También tiene decantado la jurisprudencia que ese escrito debe ser íntegro en su formulación, suficiente en su desarrollo y eficaz en la pretensión, de tal suerte que ha de soportarse en los principios que rigen el recurso extraordinario, en especial, los de claridad, precisión, fundamentación debida, prioridad, no contradicción, corrección material, crítica vinculante y autonomía, sin que sea viable argumentar a la manera de un alegato de instancia. La proposición de los cargos exige escoger adecuadamente la causal y el sentido de la violación y, concretar el disenso en términos de trascendencia. 44.
Los libelos examinados no satisfacen los requisitos mínimos que exige el referido canon 184 para su admisión porque, como se explica a continuación, no evidencian la posible ocurrencia de los errores que denuncian. 5.1. Demanda a favor de la Sociedad Colombiana de Cardiología y Cirugía Cardiovascular 5.1.1. Primer cargo (principal) 45. Siempre que se predica un error de hecho por falso raciocinio, se debe demostrar que el ejercicio valorativo del funcionario judicial es trasgresor de los axiomas de la lógica, las leyes de la ciencia o las reglas de la experiencia, es decir, de los principios de la sana crítica como método de apreciación. 46.

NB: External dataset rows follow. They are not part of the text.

/-- FACE_SUSPEND (R452, R455). -/
def execFaceSuspend (h : Hp) (s : State) : Res :=
  let st := s.get (F.UF_STATUS_STATE h)
  .next (s.iff (1 ≤ st && st ≤ 3) (fun s => s.faceSleeps h 4))

/-- The host's resume K meets a K of the face whose 2 ms are not over: the face completes them, and the meeting is counted on the port
whose wake it passes on (R444). -/
def State.resumeMeets (s : State) (h : Nat) : State :=
  let s' := { s with us := { s.us with driven := vPut s.us.driven h none } }
  match vAt s.us.driven h with
  | some (n, t) => s'.iff (n < 8 && s.clock.time < t) (fun s => s.bump (F.DS_WAKE_n_COLLISIONS n) 1)
  | none => s'

/-- FACE_RESUME: the face leaves suspend or L1, following the host's resume to its end; a function that port 9 suspended stays so. -/
def execFaceResume (h : Hp) (s : State) : Res :=
  let st := s.get (F.UF_STATUS_STATE h)
  .next (if st = 4 || st = 5 then
      let b := vAt s.us.before h
      let s := (s.resumeMeets h).put (F.UF_STATUS_STATE h) b.1
      let v := (s.view h 8).st
      (s.iff (!bitAt v 2 && !bitAt v 5) (fun s => s.put (F.UF_STATUS_MF_STATE h) b.2)).ufEvt h 3
    else s)

/-! ### Hub-class requests (R435, R442, R444) -/

/-- A request of face `h` reaches physical port `n`: attached, visible, not port 9. -/
def State.reaches (s : State) (h n : Nat) : Bool :=
  bitAt (s.get F.USB_STATUS_ATTACHED) h && decide (n < 8) && s.visible h n

/-- SET_PORT_RESET: on port 9 a function reset, done at once. -/
def execSetPortReset (h : Hp) (n : Fin 9) (s : State) : Res :=
  .next (if n = 8 then
      (if s.mfConnected h then
        let s := s.modView h 8 (fun v => v.upd (if s.faceHigh h then 0x402 else 2) 0x424 0x10)
        (s.mfFall h 1).mfReset h
      else s)
    else if s.reaches h n && (s.dsState n = Ds.disabled || s.dsState n = Ds.enabled) then
      (s.dsTo n Ds.resetting).modView h n (fun v => v.upd 0x10 2 0)
    else s)

/-- SET_PORT_POWER: PORT_POWER of the view is set; on port 9 it has no effect. -/
def execSetPortPower (h : Hp) (n : Fin 9) (s : State) : Res :=
  .next (if n = 8 || !bitAt (s.get F.USB_STATUS_ATTACHED) h then s
    else
      let s := s.modView h n (fun v => v.upd 0x100 0 0)
      if s.visible h n then s.ppc n else s)

/-- CLEAR_PORT_POWER. -/
def execClearPortPower (h : Hp) (n : Fin 9) (s : State) : Res :=
  .next (if n = 8 || !bitAt (s.get F.USB_STATUS_ATTACHED) h then s
    else
      let s := s.modView h n (fun v => v.upd 0 0x100 0)
      if s.visible h n then s.ppc n else s)

/-- CLEAR_PORT_ENABLE. -/
def execClearPortEnable (h : Hp) (n : Fin 9) (s : State) : Res :=
  .next (if n = 8 then
      (if s.mfConnected h then s.modView h 8 (fun v => v.upd 0 2 0) else s)
    else if s.reaches h n && s.dsState n = Ds.enabled then
      (s.dsTo n Ds.disabled).modView h n (fun v => v.upd 0 2 0)
    else s)

/-- Port 9 takes an awake function to suspend (4) or L1 (5). -/
def State.mfSleeps (s : State) (h st : Nat) : State :=
  let mf := s.get (F.UF_STATUS_MF_STATE h)
  s.iff (decide (mf ≤ 3)) (fun s =>
    ({ s with us := { s.us with before := vMod s.us.before h (fun b => (b.1, mf)) } } : State).put (F.UF_STATUS_MF_STATE h) st)

/-- SET_PORT_SUSPEND. -/
def execSetPortSuspend (h : Hp) (n : Fin 9) (s : State) : Res :=
  .next (if n = 8 then
      (if s.mfConnected h && bitAt (s.view h 8).st 1 then (s.modView h 8 (fun v => v.upd 4 0 0)).mfSleeps h 4 else s)
    else if s.reaches h n && s.dsState n = Ds.enabled then
      (s.dsTo n Ds.suspended).modView h n (fun v => v.upd 4 0 0)
    else s)

/-- CLEAR_PORT_SUSPEND (R442, R444). -/
def execClearPortSuspend (h : Hp) (n : Fin 9) (s : State) : Res :=
  .next (if n = 8 then
      (if s.mfConnected h && (bitAt (s.view h 8).st 2 || bitAt (s.view h 8).st 5) then
        (s.modView h 8 (fun v => v.upd 0 0x24 (if bitAt v.st 2 then 4 else 0))).put (F.UF_STATUS_MF_STATE h) (vAt s.us.before h).2
      else s)
    else if !s.reaches h n then s
    else if s.dsState n = Ds.suspended then s.dsTo n Ds.resuming
    else if s.dsState n = Ds.l1 then (s.dsTo n Ds.enabled).modView h n (fun v => v.upd 0 0x20 0)
    else if s.dsState n = Ds.resuming then s.bump (F.DS_WAKE_n_COLLISIONS n) 1
    else s)

/-- SET_PORT_L1: SetAndTestPortFeature(PORT_L1), which the device answers with ACK or not. -/
def execSetPortL1 (h : Hp) (n : Fin 9) (ack : Bool) (s : State) : Res :=
  .next (if n = 8 then
      (if s.mfConnected h && ack && bitAt (s.view h 8).st 1 then (s.modView h 8 (fun v => v.upd 0x20 0 0)).mfSleeps h 5 else s)
    else if s.reaches h n && ack && s.dsState n = Ds.enabled then
      (s.dsTo n Ds.l1).modView h n (fun v => v.upd 0x20 0 0)
    else s)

Con tal fin, el demandante debe señalar, con exactitud, el medio de convicción sobre el que recae el yerro, identificar aquello que expresamente dice y se deduce de él, el mérito persuasivo otorgado al mismo por el juzgador, indicar y desarrollar con precisión la regla lógica, la ley de la ciencia o la máxima de la experiencia aplicada de manera equívoca al realizar el proceso valorativo, así como la que apropiadamente le debió servir de apoyo, la norma de derecho sustancial que de forma indirecta resultó excluida o indebidamente aplicada o interpretada y, por último, probar que, de no haberse incurrido en el defecto, el sentido de la decisión adversa hubiera sido sustancialmente opuesto. 47.
En el asunto de la especie, el demandante no satisfizo adecuadamente dichos presupuestos, por cuanto, si bien sintetizó todas las pruebas practicadas, no especificó sobre cuál habría recaído el yerro y, si lo fue frente a todas, no delimitó cómo cada una de ellas fue objeto del defecto denunciado. 48. La imprecisión que permeó el mencionado aspecto, también se observa en la delimitación de la ley de la sana crítica supuestamente violentada, pues al paso que el censor afirmó que las inferencias del fallador plural desconocieron los postulados de la lógica, las leyes de la experiencia y las reglas de la experiencia, sostuvo, faltando a los principios de no contradicción y razón suficiente, que el componente inobservado es el de la lógica, pero sin especificación alguna del axioma vulnerado. 49.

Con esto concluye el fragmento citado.